Quote the entries below from the line with "let c := v % 2 ^ 24" through the line with "match s.chainHolds a.bank a.record v with", both ends included, and only those lines.

--------------------------------------------------

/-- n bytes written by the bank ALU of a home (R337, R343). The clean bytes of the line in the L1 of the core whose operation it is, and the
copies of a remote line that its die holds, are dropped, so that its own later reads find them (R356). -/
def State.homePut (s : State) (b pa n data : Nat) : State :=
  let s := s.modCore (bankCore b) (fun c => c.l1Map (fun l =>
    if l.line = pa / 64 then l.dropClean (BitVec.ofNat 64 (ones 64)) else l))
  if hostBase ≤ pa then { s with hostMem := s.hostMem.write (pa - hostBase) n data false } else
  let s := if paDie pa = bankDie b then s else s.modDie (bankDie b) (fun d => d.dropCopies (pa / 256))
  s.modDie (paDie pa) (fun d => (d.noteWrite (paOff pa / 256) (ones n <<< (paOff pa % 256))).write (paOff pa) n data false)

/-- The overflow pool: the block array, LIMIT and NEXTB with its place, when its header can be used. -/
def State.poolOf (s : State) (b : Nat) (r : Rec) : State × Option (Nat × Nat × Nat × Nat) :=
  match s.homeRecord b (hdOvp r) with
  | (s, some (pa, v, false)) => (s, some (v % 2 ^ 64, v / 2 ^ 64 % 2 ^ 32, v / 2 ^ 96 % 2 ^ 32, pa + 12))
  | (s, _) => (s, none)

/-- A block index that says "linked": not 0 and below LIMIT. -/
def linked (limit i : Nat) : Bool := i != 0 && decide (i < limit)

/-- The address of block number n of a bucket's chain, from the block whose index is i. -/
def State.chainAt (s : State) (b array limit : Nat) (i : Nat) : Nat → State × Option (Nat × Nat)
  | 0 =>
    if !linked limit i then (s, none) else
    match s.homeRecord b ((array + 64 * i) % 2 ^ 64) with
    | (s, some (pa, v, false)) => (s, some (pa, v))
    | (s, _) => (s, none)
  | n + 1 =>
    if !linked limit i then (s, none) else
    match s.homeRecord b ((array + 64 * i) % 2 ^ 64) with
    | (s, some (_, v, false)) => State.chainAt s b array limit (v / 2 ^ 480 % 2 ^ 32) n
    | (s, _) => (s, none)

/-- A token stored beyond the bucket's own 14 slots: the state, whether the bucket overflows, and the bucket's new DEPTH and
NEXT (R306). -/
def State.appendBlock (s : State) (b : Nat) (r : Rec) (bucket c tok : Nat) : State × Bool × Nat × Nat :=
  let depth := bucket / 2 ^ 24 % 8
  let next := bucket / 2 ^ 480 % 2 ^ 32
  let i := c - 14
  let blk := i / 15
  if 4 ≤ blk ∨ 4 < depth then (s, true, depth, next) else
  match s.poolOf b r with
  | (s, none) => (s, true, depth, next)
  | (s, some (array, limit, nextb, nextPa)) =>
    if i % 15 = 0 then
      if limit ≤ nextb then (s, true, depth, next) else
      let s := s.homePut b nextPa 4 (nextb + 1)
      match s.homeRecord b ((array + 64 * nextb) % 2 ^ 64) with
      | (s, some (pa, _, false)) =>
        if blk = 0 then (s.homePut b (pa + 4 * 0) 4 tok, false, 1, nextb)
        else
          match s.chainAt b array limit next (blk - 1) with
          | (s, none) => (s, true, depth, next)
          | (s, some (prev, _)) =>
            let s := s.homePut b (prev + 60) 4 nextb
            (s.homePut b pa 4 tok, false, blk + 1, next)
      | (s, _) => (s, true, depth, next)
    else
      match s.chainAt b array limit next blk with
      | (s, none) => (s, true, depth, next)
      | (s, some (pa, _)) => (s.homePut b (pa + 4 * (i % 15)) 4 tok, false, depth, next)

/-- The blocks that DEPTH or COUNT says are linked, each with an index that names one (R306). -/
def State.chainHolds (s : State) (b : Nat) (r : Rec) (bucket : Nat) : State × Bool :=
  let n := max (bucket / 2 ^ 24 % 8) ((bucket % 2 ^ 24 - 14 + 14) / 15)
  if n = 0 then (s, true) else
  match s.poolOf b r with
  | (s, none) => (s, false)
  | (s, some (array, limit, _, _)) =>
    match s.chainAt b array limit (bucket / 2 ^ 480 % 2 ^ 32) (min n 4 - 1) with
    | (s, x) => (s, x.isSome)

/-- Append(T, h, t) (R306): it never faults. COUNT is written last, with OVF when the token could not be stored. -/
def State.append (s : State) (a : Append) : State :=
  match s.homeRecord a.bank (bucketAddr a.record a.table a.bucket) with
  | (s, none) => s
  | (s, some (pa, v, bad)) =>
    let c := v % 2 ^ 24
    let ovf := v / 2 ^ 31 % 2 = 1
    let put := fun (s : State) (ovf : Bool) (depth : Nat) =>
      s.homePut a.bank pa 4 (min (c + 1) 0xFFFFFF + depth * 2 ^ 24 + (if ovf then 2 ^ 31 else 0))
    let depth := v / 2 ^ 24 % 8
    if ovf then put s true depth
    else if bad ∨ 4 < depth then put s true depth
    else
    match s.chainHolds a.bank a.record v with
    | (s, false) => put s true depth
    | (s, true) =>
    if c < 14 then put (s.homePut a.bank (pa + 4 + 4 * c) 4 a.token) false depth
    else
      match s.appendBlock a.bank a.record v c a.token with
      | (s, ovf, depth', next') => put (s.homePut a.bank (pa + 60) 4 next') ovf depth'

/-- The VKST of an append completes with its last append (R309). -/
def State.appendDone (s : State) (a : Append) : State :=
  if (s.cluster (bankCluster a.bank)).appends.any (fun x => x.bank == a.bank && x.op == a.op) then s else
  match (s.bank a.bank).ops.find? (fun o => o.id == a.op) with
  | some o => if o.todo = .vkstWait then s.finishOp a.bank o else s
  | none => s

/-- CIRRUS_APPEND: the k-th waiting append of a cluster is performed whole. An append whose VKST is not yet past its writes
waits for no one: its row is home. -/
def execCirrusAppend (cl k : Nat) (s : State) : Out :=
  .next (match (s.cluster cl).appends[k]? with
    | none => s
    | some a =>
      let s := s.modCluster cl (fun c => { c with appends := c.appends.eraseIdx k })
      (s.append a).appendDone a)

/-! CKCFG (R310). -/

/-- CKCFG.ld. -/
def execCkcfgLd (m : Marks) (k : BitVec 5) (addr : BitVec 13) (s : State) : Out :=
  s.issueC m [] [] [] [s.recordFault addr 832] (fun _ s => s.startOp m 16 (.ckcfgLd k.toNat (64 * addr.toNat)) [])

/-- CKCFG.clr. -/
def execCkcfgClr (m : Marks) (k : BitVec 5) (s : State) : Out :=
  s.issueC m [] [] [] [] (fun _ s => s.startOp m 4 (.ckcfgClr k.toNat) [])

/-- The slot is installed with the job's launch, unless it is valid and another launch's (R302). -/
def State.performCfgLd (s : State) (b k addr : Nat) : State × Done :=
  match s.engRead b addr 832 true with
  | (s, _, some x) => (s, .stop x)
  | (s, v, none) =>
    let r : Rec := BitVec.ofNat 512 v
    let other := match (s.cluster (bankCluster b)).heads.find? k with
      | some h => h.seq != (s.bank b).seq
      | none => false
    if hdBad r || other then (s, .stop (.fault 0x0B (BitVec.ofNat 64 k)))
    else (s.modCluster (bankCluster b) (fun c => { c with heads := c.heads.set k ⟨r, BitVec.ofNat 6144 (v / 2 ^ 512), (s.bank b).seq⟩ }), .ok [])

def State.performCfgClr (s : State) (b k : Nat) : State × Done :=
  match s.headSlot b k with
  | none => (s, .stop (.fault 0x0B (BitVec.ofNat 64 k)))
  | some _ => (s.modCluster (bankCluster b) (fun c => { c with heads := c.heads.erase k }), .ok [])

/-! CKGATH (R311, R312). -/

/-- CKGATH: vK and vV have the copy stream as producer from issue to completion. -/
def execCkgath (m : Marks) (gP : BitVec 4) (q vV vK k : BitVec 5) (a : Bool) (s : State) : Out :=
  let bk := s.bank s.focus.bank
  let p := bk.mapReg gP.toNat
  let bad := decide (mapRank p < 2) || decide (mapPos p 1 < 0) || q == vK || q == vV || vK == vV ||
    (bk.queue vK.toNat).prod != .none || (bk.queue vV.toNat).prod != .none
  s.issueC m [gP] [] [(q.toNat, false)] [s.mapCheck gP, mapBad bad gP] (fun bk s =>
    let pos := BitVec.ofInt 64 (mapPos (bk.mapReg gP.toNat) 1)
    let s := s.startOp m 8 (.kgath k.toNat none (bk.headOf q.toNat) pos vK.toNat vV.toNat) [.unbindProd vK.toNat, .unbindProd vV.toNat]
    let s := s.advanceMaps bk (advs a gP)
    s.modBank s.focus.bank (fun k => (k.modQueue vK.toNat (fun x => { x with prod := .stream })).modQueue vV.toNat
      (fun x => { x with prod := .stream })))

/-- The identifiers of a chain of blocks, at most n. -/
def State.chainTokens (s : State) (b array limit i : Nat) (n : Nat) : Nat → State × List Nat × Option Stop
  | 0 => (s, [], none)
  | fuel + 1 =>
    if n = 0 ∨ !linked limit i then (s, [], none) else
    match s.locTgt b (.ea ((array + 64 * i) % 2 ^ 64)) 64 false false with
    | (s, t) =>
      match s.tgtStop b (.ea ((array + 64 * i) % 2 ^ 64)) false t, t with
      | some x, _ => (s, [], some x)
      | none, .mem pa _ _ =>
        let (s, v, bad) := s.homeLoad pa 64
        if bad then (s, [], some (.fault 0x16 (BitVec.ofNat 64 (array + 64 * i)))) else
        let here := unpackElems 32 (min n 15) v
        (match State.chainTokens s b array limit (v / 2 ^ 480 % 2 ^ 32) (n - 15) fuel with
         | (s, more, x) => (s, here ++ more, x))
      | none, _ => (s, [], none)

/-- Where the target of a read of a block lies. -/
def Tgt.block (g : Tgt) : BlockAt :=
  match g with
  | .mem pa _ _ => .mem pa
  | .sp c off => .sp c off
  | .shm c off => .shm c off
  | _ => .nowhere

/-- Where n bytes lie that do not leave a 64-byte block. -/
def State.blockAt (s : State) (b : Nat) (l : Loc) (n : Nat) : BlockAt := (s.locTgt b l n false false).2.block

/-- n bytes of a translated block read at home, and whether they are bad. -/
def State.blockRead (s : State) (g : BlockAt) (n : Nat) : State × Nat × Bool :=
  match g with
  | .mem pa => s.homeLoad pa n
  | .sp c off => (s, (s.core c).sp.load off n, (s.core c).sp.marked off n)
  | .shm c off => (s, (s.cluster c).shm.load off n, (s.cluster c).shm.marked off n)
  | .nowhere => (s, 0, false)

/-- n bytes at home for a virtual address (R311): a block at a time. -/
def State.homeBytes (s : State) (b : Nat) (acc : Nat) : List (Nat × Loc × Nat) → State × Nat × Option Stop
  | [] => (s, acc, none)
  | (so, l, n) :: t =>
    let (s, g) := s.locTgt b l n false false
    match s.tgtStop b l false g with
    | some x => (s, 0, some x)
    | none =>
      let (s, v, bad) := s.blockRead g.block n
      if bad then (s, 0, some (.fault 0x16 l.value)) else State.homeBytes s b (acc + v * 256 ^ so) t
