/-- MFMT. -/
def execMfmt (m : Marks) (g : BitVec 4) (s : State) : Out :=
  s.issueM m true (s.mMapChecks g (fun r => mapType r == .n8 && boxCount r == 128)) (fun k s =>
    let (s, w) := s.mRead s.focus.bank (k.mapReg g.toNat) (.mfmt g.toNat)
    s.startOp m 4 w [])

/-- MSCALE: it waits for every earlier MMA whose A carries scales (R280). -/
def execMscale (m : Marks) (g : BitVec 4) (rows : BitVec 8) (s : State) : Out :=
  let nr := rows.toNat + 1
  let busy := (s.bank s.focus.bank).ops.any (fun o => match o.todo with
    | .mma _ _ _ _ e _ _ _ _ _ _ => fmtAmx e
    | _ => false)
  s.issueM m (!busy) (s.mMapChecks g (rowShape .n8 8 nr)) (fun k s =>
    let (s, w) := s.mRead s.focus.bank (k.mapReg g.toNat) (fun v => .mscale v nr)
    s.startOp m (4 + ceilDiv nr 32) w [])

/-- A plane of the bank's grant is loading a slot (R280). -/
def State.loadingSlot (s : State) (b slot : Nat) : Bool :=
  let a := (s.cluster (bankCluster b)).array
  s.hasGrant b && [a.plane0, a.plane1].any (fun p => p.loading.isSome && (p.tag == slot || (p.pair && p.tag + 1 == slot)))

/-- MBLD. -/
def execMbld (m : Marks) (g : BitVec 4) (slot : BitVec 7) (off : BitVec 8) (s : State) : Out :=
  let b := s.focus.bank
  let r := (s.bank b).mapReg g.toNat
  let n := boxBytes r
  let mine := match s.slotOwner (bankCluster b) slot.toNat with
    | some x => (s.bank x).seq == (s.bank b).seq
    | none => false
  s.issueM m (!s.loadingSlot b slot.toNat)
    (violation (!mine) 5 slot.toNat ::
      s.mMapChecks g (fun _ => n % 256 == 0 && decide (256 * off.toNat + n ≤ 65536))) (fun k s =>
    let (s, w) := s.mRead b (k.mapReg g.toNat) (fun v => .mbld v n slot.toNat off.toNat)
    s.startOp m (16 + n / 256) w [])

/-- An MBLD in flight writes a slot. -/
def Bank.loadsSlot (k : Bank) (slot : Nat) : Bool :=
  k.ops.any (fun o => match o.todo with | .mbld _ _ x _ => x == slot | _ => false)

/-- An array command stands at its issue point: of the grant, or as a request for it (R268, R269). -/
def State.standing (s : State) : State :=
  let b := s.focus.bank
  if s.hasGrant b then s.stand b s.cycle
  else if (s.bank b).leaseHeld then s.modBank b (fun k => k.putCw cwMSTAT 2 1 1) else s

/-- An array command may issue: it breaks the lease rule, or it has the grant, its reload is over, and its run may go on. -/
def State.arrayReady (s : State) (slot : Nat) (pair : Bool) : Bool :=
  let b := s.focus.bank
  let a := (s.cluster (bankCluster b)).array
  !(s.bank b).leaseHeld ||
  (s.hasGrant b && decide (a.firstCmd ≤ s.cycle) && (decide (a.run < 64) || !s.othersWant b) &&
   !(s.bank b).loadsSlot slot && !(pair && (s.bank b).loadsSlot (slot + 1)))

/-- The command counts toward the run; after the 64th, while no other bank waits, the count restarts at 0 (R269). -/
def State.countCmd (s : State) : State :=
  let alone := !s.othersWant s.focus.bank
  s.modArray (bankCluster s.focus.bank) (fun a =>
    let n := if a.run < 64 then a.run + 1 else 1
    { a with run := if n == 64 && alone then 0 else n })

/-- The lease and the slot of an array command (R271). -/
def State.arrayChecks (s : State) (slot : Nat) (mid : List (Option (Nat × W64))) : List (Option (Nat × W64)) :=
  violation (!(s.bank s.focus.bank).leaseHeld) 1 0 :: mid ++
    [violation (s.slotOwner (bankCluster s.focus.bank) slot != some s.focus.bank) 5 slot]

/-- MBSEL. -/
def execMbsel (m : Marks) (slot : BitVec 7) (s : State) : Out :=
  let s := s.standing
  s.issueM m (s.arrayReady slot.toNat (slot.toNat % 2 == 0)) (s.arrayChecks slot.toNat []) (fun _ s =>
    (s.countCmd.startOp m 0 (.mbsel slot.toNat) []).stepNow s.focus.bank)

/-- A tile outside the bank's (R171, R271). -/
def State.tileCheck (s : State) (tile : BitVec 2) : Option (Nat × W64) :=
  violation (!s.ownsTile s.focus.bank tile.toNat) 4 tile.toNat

--------------------------------------------------

Task solution:
    let c := v % 2 ^ 24
    let ovf := v / 2 ^ 31 % 2 = 1
    let put := fun (s : State) (ovf : Bool) (depth : Nat) =>
      s.homePut a.bank pa 4 (min (c + 1) 0xFFFFFF + depth * 2 ^ 24 + (if ovf then 2 ^ 31 else 0))
    let depth := v / 2 ^ 24 % 8
    if ovf then put s true depth
    else if bad ∨ 4 < depth then put s true depth
    else
    match s.chainHolds a.bank a.record v with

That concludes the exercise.